§ Work item: Report every line of the data that includes "contains".

(Saved data entries)
____________

-- ==== Sys2Proof/Machine/HostOps.lean ====
section
/-!
DEFINITION. HostOps: areas, locks and host access to HBM (R312 to R314), submitted entries, their checks and their order
(R316 to R319), and the reservations of the backlog (R323).
-/
namespace Sys2Proof.Machine

/-! ### Areas and access -/

/-- Bytes of host HBM (R312, R331). -/
def State.hostHbm (s : State) : Nat := s.host.hostHbmMib.toNat * 2 ^ 20

/-- The area that holds an address, with its number (R312). -/
def State.areaAt (s : State) (a : Nat) : Option (Nat × Area) := s.host.areas.find? fun e => inRange e.2.base e.2.length a

/-- The area that holds a whole range. -/
def State.areaOf (s : State) (a n : Nat) : Option (Nat × Area) := s.host.areas.find? fun e => rangeInside a n e.2.base e.2.length

/-- A range lies in one intake area of a function (R193, R202, R312). -/
def State.inIntake (s : State) (fn a n : Nat) : Bool := (s.areaOf a n).any fun e => !e.2.release && e.2.owner == fn
/-- A range lies in one release area of a function. -/
def State.inRelease (s : State) (fn a n : Nat) : Bool := (s.areaOf a n).any fun e => e.2.release && e.2.owner == fn

/-- An address lies in key storage (R312). -/
def State.keyStorage (s : State) (a : Nat) : Bool := s.work.keySets.any fun e => inRange e.2.regionBase e.2.regionLen a
/-- An address lies in a locked range (R313). -/
def State.locked (s : State) (a : Nat) : Bool := s.host.locks.any fun l => inRange l.2.1 l.2.2 a
/-- The page of an address is retired (R254). -/
def State.pageRetired (s : State) (a : Nat) : Bool := s.memSys.retiredPages.contains (a / 2048)
/-- The page of an address is released (R313). -/
def State.pageReleased (s : State) (a : Nat) : Bool := s.host.unreleased.all fun u => u.1 != a / 2048

/-- The table of R313 for one byte. -/
def State.byteAllowed (s : State) (fn : Nat) (write : Bool) (a : Nat) : Bool :=
  if s.hostHbm ≤ a || s.locked a || s.keyStorage a || s.pageRetired a then false
  else match s.areaAt a with
    | none => !s.mode.sealedTrust
    | some (_, r) =>
      if r.owner ≠ fn then false
      else match r.release, write with
        | false, true => true
        | false, false => !s.mode.sealedTrust
        | true, false => s.pageReleased a
        | true, true => !s.mode.sealedTrust

/-- The bytes a host read of `n` bytes at `a` returns, whether any was refused, and the poisoned lines met (R314). -/
def State.hostRead (s : State) (fn a n : Nat) : List Byte × Bool × Nat :=
  let l := (List.range n).map fun i => (a + i, s.byteAllowed fn false (a + i))
  let bad := s.mem.poisonLines.filter fun ln => l.any fun e => e.2 && e.1 / 64 == ln
  (l.map fun e => if e.2 && !s.mem.linePoisoned e.1 then s.mem.read e.1 else 0xFF, l.any fun e => !e.2, bad.length)

/-- Apply a host write byte by byte (R313, R314); a poisoned line takes it only whole (R255). Answers whether any byte was
refused. -/
def State.hostWrite (s : State) (fn a : Nat) (data : List Byte) : Bool × State :=
  let ok := fun i => s.byteAllowed fn true i
  let whole := fun ln => (List.range 64).all fun j => decide (a ≤ 64 * ln + j) && decide (64 * ln + j < a + data.length) && ok (64 * ln + j)
  let takes := fun i => ok i && (!s.mem.linePoisoned i || whole (i / 64))
  let cells := data.zipIdx.map fun e => (a + e.2, e.1)
  let mem := cells.foldl (fun m e => if takes e.1 then m.write e.1 e.2 else m) s.mem
  let mem := { mem with poisonLines := mem.poisonLines.filter fun ln => !whole ln }
  (cells.any fun e => !takes e.1, { s with mem := mem })

/-- Count a refused access (R314, R332). -/
def State.countRefused (s : State) (fn : Nat) : State := s.modFunc fn fun f => { f with accessRefused := satInc f.accessRefused }

/-- Count poisoned reads and signal the memory event (R314, R329). -/
def State.countPoison (s : State) (fn : Nat) : State :=
  (s.modFunc fn fun f => { f with poisonReads := satInc f.poisonReads }).fire 0 5

/-! ### Entries (R317, R318) -/

/-- Type of an entry. -/
def Entry.type (e : Entry) : Nat := field e.raw 0 1
/-- Subtype of a control entry. -/
def Entry.sub (e : Entry) : Nat := field e.raw 8 1
/-- Host tag of an entry. -/
def Entry.tag (e : Entry) : Word32 := BitVec.ofNat 32 (field e.raw 4 4)
/-- Flags of an entry. -/
def Entry.flags (e : Entry) : Nat := field e.raw 2 2

/-- The fields an entry's body uses, offset and length (R317). -/
def bodyFields (ty sub : Nat) : List (Nat × Nat) :=
  match ty, sub with
  | 1, _ => [(8, 52)]
  | 2, _ => [(8, 12)]
  | 3, _ => [(8, 12)]
  | 4, _ => [(16, 20)]
  | 5, 1 => [(8, 1), (16, 12), (32, 16)]
  | 5, 2 => [(8, 2)]
  | 5, 3 => [(8, 2)]
  | 5, 4 => [(8, 3), (16, 16)]
  | 5, 5 => [(8, 1), (10, 1)]
  | 5, 6 => [(8, 1), (12, 2)]
  | 5, 7 => [(8, 1)]
  | 5, 8 => [(8, 1), (16, 19), (40, 8)]
  | _, _ => []

/-- Bits of the flags a type uses. -/
def flagMask (ty : Nat) : Nat := if ty = 1 then 0x3F01 else if ty = 4 then 1 else 0

/-- Checks 1 to 3 of R318. -/
def Entry.valid (e : Entry) : Bool :=
  e.raw.length == 64 && crc32c (slice e.raw 0 60) == field e.raw 60 4 &&
  decide (1 ≤ e.type ∧ e.type ≤ 5) && field e.raw 1 1 == 1 && (e.type != 5 || decide (1 ≤ e.sub ∧ e.sub ≤ 8)) &&
  (e.flags &&& (0xFFFF ^^^ flagMask e.type)) == 0 &&
  ((List.range 52).all fun i => (bodyFields e.type e.sub).any (fun f => inRange f.1 f.2 (8 + i)) || e.raw.getD (8 + i) 0 == 0)

/-- Check 4 of R318: subtypes 0x01 to 0x03 and ENCODE are the PF's. -/
def Entry.permitted (e : Entry) : Bool := e.fn == 0 || e.type != 5 || (e.sub != 1 && e.sub != 2 && e.sub != 3 && e.sub != 8)

/-- The body of a type 0x05 completion (R324): subtype, number, job ID and output address. -/
def controlBody (sub num job out : Nat) : List Byte := leBytes 1 sub ++ leBytes 1 num ++ leBytes 2 job ++ leBytes 4 0 ++ leBytes 8 out

/-- The type-specific bytes of an entry that is refused before its own checks. -/
def Entry.body (e : Entry) : List Byte := if e.type = 5 then controlBody e.sub 0 0 0 else []

/-- Complete an entry with a status and no more (R318). -/
def State.refuseEntry (s : State) (e : Entry) (status : Nat) : State := s.complete e.fn e.type status e.tag e.body

/-- Complete a control entry (R324). -/
def State.completeControl (s : State) (e : Entry) (status num job out : Nat) : State :=
  s.complete e.fn 5 status e.tag (controlBody e.sub num job out)

/-! ### Order and visibility (R316, R319, R323) -/

/-- Entries of a function still in the FIFO. -/
def State.inFifo (s : State) (fn : Nat) : Nat := (s.host.fifo.filter fun e => e.fn == fn).length
/-- FREE_ENTRIES (R316). -/
def State.freeEntries (s : State) (fn : Nat) : Nat := (s.func fn).quota.toNat - s.inFifo fn

/-- Visible entries and work in hand of a function that still owe a completion. -/
def State.owed (s : State) (fn : Nat) : Nat :=
  (s.host.visible.filter fun e => e.fn == fn).length + (s.work.queue.filter fun q => q.fn == fn && q.complete).length +
  (s.host.transfers.filter fun t => t.fn == fn).length + (if s.host.registration.any fun r => r.fn == fn then 1 else 0) +
  (if s.host.encode.any fun e => e.fn == fn then 1 else 0)

/-- Jobs of a function in the job table (R323, R332). -/
def State.jobsOf (s : State) (fn : Nat) : Nat := (s.work.jobs.filter fun e => e.2.fn == fn).length

/-- The backlog has free space outside the reservations for an entry (R323). -/
def State.entryRoom (s : State) (e : Entry) : Bool :=
  let f := s.func e.fn
  let n := s.jobsOf e.fn
  let job := if e.type = 3 then 1 else 0
  decide (f.cqBacklog.length + 2 * n + s.owed e.fn + 1 + 2 * job ≤ 16384) &&
  decide (f.rqBacklog.length + n + job ≤ 1024)

/-- The kinds of entry that wait behind direction 0 transfers (R319). -/
def Entry.readsHbm (e : Entry) : Bool := e.type == 2 || e.type == 3 || (e.type == 5 && (e.sub == 1 || e.sub == 8))

/-- An earlier direction 0 transfer of the function has not completed (R319). -/
def State.behindTransfer (s : State) (e : Entry) : Bool :=
  (s.host.visible.any fun x => x.fn == e.fn && x.type == 4 && x.flags % 2 == 0 && decide (x.seq < e.seq)) ||
  (s.host.transfers.any fun t => t.fn == e.fn && !t.toHost && decide (t.seq < e.seq))

/-- The first visible entry, not held, of a kind. -/
def State.visibleEntry (s : State) (p : Entry → Bool) : Option Entry := s.host.visible.find? fun e => !e.held && p e

/-- An entry leaves the visible list. -/
def State.dropEntry (s : State) (e : Entry) : State :=
  { s with host := { s.host with visible := s.host.visible.filter fun x => x.seq != e.seq } }

/-- Run a handler on the first visible control entry of a subtype; nothing happens without one. -/
def State.onControl (s : State) (sub : Nat) (f : State → Entry → State) : State :=
  match s.visibleEntry fun e => e.type == 5 && e.sub == sub with
  | some e => f (s.dropEntry e) e
  | none => s

/-- One entry becomes visible: a failing check of R318 completes it at once, else it waits for its command. -/
def State.makeVisible (s : State) (e : Entry) : State :=
  if !e.valid then s.refuseEntry e 0x60
  else if !e.permitted then s.refuseEntry e 0x61
  else
    let e := { e with visible := s.beat.toNat }
    let e := { e with held := e.readsHbm && s.behindTransfer e }
    { s with host := { s.host with visible := s.host.visible ++ [e] } }

/-- The entries of the FIFO become visible in arrival order, those R323 holds back staying with the later ones of their
function (R28, R316, R323). -/
def visibility : List Entry → List Nat → State → State
  | [], _, s => s
  | e :: es, blocked, s =>
    if blocked.contains e.fn || !s.entryRoom e then
      visibility es (insertNew blocked e.fn) { s with host := { s.host with fifo := s.host.fifo ++ [e] } }
    else visibility es blocked (s.makeVisible e)

/-- A credit rise to the threshold fires CREDIT (R329). -/
def State.creditRise (s : State) (fn before : Nat) : State :=
  let th := (s.func fn).creditThreshold.toNat
  if th ≠ 0 && decide (before < th) && decide (th ≤ s.freeEntries fn) then s.fire fn 2 else s

/-- ENTRY_VISIBILITY of a beat boundary (R28, R316, R319). -/
def State.entriesVisible (s : State) : State :=
  let before := s
  let fns := s.host.fifo.foldl (fun l e => insertSorted l e.fn) []
  let freed := s.host.visible.map fun e => if e.held && !s.behindTransfer e then { e with held := false, visible := s.beat.toNat } else e
  let s := { s with host := { s.host with visible := freed, fifo := [] } }
  let s := visibility before.host.fifo [] s
  s.forAll fns fun s fn => s.creditRise fn (before.freeEntries fn)

/-- Some earlier entry of the function has not completed (R319). -/
def State.earlierOpen (s : State) (fn seq : Nat) : Bool :=
  (s.host.visible.any fun e => e.fn == fn && decide (e.seq < seq)) || (s.host.fifo.any fun e => e.fn == fn && decide (e.seq < seq)) ||
  (s.work.queue.any fun q => q.fn == fn && decide (q.seq < seq)) || (s.host.transfers.any fun t => t.fn == fn && decide (t.seq < seq)) ||
  (s.host.registration.any fun r => r.fn == fn && decide (r.seq < seq)) || (s.host.encode.any fun e => e.fn == fn && decide (e.seq < seq)) ||
  (s.work.jobs.any fun j => j.2.fn == fn && decide (j.2.seq < seq))

/-! ### Locks -/

/-- Lock a range (R313). -/
def State.lock (s : State) (o : LockOwner) (a n : Nat) : State :=
  if n = 0 then s else { s with host := { s.host with locks := s.host.locks ++ [(o, a, n)] } }
/-- Drop an owner's locks. -/
def State.unlock (s : State) (o : LockOwner) : State :=
  { s with host := { s.host with locks := s.host.locks.filter fun l => l.1 != o } }

end Sys2Proof.Machine
end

____________

§ Output for this task:
def State.pageRetired (s : State) (a : Nat) : Bool := s.memSys.retiredPages.contains (a / 2048)
    if blocked.contains e.fn || !s.entryRoom e then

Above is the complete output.